First-person reports from the stands
Choice of game
Any game in Mumbai is always on my agenda. I even attended all three days of the tour game between India A v England XI, so there was no way I was letting this one go by. Other incentives included it being the revenge series, Virender Sehwag's 100th Test and, probably, Sachin Tendulkar's last Test at the Wankhede.
The previous Test played at the Wankhede ended on a draw with the scores tied, so I was hoping this match would be at least half as exciting as that one. Though India started as favourites on a turning track, I thought England had a chance too, with Monty Panesar making a comeback.

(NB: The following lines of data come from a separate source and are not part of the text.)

-- ==== Sys2Proof/Machine/Dispatch.lean ====
section
/-! DEFINITION. One arm per operation, each one direct call of its meaning. -/

namespace Sys2Proof.Machine

def exec (i : Instr) (s : State) : Host.Outcome State Fault Refusal :=
  match i with
  | .nop din => Sys2Proof.Machine.execNop din s
  | .ldkey din => Sys2Proof.Machine.execLdkey din s
  | .enc din => Sys2Proof.Machine.execEnc din s
  | .rsvd din => Sys2Proof.Machine.execRsvd din s
  | .rdstat => Sys2Proof.Machine.execRdstat s
  | .rdout => Sys2Proof.Machine.execRdout s
  | .reset => Sys2Proof.Machine.execReset s
  | .kexp m => Sys2Proof.Machine.execKexp m s
  | .ark r => Sys2Proof.Machine.execArk r s
  | .sb r => Sys2Proof.Machine.execSb r s
  | .sr r => Sys2Proof.Machine.execSr r s
  | .mc r => Sys2Proof.Machine.execMc r s
  | .gfmul a b => Sys2Proof.Machine.execGfmul a b s
  | .xtime a => Sys2Proof.Machine.execXtime a s
  | .sbox b => Sys2Proof.Machine.execSbox b s
  | .kscore w round => Sys2Proof.Machine.execKscore w round s
  | .expand key => Sys2Proof.Machine.execExpand key s
  | .encblk p rk => Sys2Proof.Machine.execEncblk p rk s

end Sys2Proof.Machine
end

Like he did in the previous Test, Cheteshwar Pujara played a splendid innings. He looked equally competent in his defence and attack, and though he got a life and had a few close calls, he was the difference between the two sides. He has already scored more than 350 runs in this series and the crowds are seeing him as Dravid 2.0. The Wankhede reverberated with the chants of "Pu-ja-ra Pu-ja-ra" during the last session.

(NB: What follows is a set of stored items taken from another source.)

/-- R10 (the column "written by"), R12, R16, R18, R19: the FRAME of every operation. Each of the seven registers keeps its value
unless the operation is one the table lets write it. There is no memory (R34). The last four clauses are the model's own choices
about its own fields and no rule of the spec: the agenda is never touched, not by RESET either (assumption log 6); replies come
from the two reads only, and RESET keeps them (assumption log 11); unit results come from the function units (assumption log 10);
draws are counted by RDOUT and RESET (assumption log 5). -/
def Obligations.RegistersChangeOnlyWhereTheTableSays : Prop :=
  ∀ (i : Instr) (s t : State), exec i s = .next t →
    (t.rk = s.rk ∨ (∃ k, i = .ldkey k) ∨ (∃ m, i = .kexp m) ∨ i = .reset) ∧
    (t.st = s.st ∨ (∃ p, i = .enc p) ∨ (∃ r, i = .ark r ∨ i = .sb r ∨ i = .sr r ∨ i = .mc r) ∨ i = .reset) ∧
    (t.dout = s.dout ∨ i = .ark 10 ∨ i = .reset) ∧
    (t.seq = s.seq ∨ (∃ b, i = .ldkey b ∨ i = .enc b) ∨ i.format = .uop ∨ i = .reset) ∧
    (t.krdy = s.krdy ∨ (∃ k, i = .ldkey k) ∨ i = .kexp 10 ∨ i = .reset) ∧
    (t.ovld = s.ovld ∨ (∃ p, i = .enc p) ∨ i = .ark 10 ∨ i = .reset) ∧
    (t.ecode = s.ecode ∨ (∃ b, i = .ldkey b ∨ i = .enc b ∨ i = .rsvd b) ∨ i = .reset) ∧
    t.agenda = s.agenda ∧
    (t.seen = s.seen ∨ i = .rdstat ∨ i = .rdout) ∧
    (t.unitOut = s.unitOut ∨ i.format = .func) ∧
    (t.draws = s.draws ∨ i = .rdout ∨ i = .reset)

/-! ### The datapath -/

/-- R72: the two identities, and the commuted form MC uses, which the spec marks as derived from R70 and R71. -/
def Obligations.GfmulByZeroAndOne : Prop :=
  ∀ a : Byte, gfmul a 0x00 = 0x00 ∧ gfmul a 0x01 = a ∧ gfmul 0x00 a = 0x00 ∧ gfmul 0x01 a = a

/-- R71: the loop computes the product of the two polynomials reduced modulo x^8 + x^4 + x^3 + x + 1. -/
def Obligations.GfmulIsThePolynomialProduct : Prop :=
  ∀ a b : Byte, gfmul a b = polyMod (polyMul a b)

/-- R71, its consequences: GFMUL is commutative, associative and distributes over exclusive-or in each argument. -/
def Obligations.GfmulObeysTheFieldLaws : Prop :=
  ∀ a b c : Byte, gfmul a b = gfmul b a ∧ gfmul (gfmul a b) c = gfmul a (gfmul b c) ∧
    gfmul a (b ^^^ c) = gfmul a b ^^^ gfmul a c ∧ gfmul (a ^^^ b) c = gfmul a c ^^^ gfmul b c

/-- R73, which the spec marks as its own inference from R70: XTIME is doubling, its formula, and products by the three
coefficients 1, 2, 3, which are the only ones MIXM (R33) holds. -/
def Obligations.XtimeGivesTheMixCoefficients : Prop :=
  (∀ k j : Fin 4, mixm k j = 0x01 ∨ mixm k j = 0x02 ∨ mixm k j = 0x03) ∧
  ∀ x : Byte, xtime x = gfmul 0x02 x ∧ xtime x = (x <<< 1) ^^^ (if x.getLsbD 7 then 0x1B else 0x00) ∧
    gfmul 0x01 x = x ∧ gfmul 0x03 x = xtime x ^^^ x

/-- R31: the index 16 * b[7:4] + b[3:0] is the byte itself, and SBOX reads row b[7:4], column b[3:0] of the table. R82 (b), R80:
the table is a permutation, no byte maps to itself or to its complement, and 0x52 alone maps to zero. -/
def Obligations.SboxIsAPermutationReadByRowAndColumn : Prop :=
  (∀ b : Byte, sboxIndex b = b.toNat ∧
    sbox b = (sboxRows.getD (highNibble b).toNat (Vector.replicate 16 0)).getD (lowNibble b).toNat 0) ∧
  (∀ x y : Byte, sbox x = sbox y → x = y) ∧ (∀ x : Byte, sbox x ≠ x ∧ sbox x ≠ x ^^^ 0xFF ∧ (sbox x = 0x00 ↔ x = 0x52))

One thing I'd have changed
From the start of the game, there were whispers of this being Tendulkar's last Test on his home ground, and predictably, he got a massive cheer when he walked in. But his departure soon after stunned the crowd in to silence. When the dismissal was replayed on the giant screen a few times, the crowd groaned in unison (even (though Monty's exuberant reaction drew some giggles). Tendulkar was due for a big one here, and the crowd had hoped he would raise his bat one last time in a Test match at the Wankhede. Still, there is one more innings to go.
Face-off I relished
Panesar's brilliant comeback left India reeling at 169 for 6. He looked dangerous and bowled more than a third of England's overs.
Filling the gaps
During the lunch break, I wandered around the North Stand to check out the views offered from all corners of the stand. I realised that though the seats at level 2 offered the best view of the ground, the atmosphere was much more vibrant at level 3.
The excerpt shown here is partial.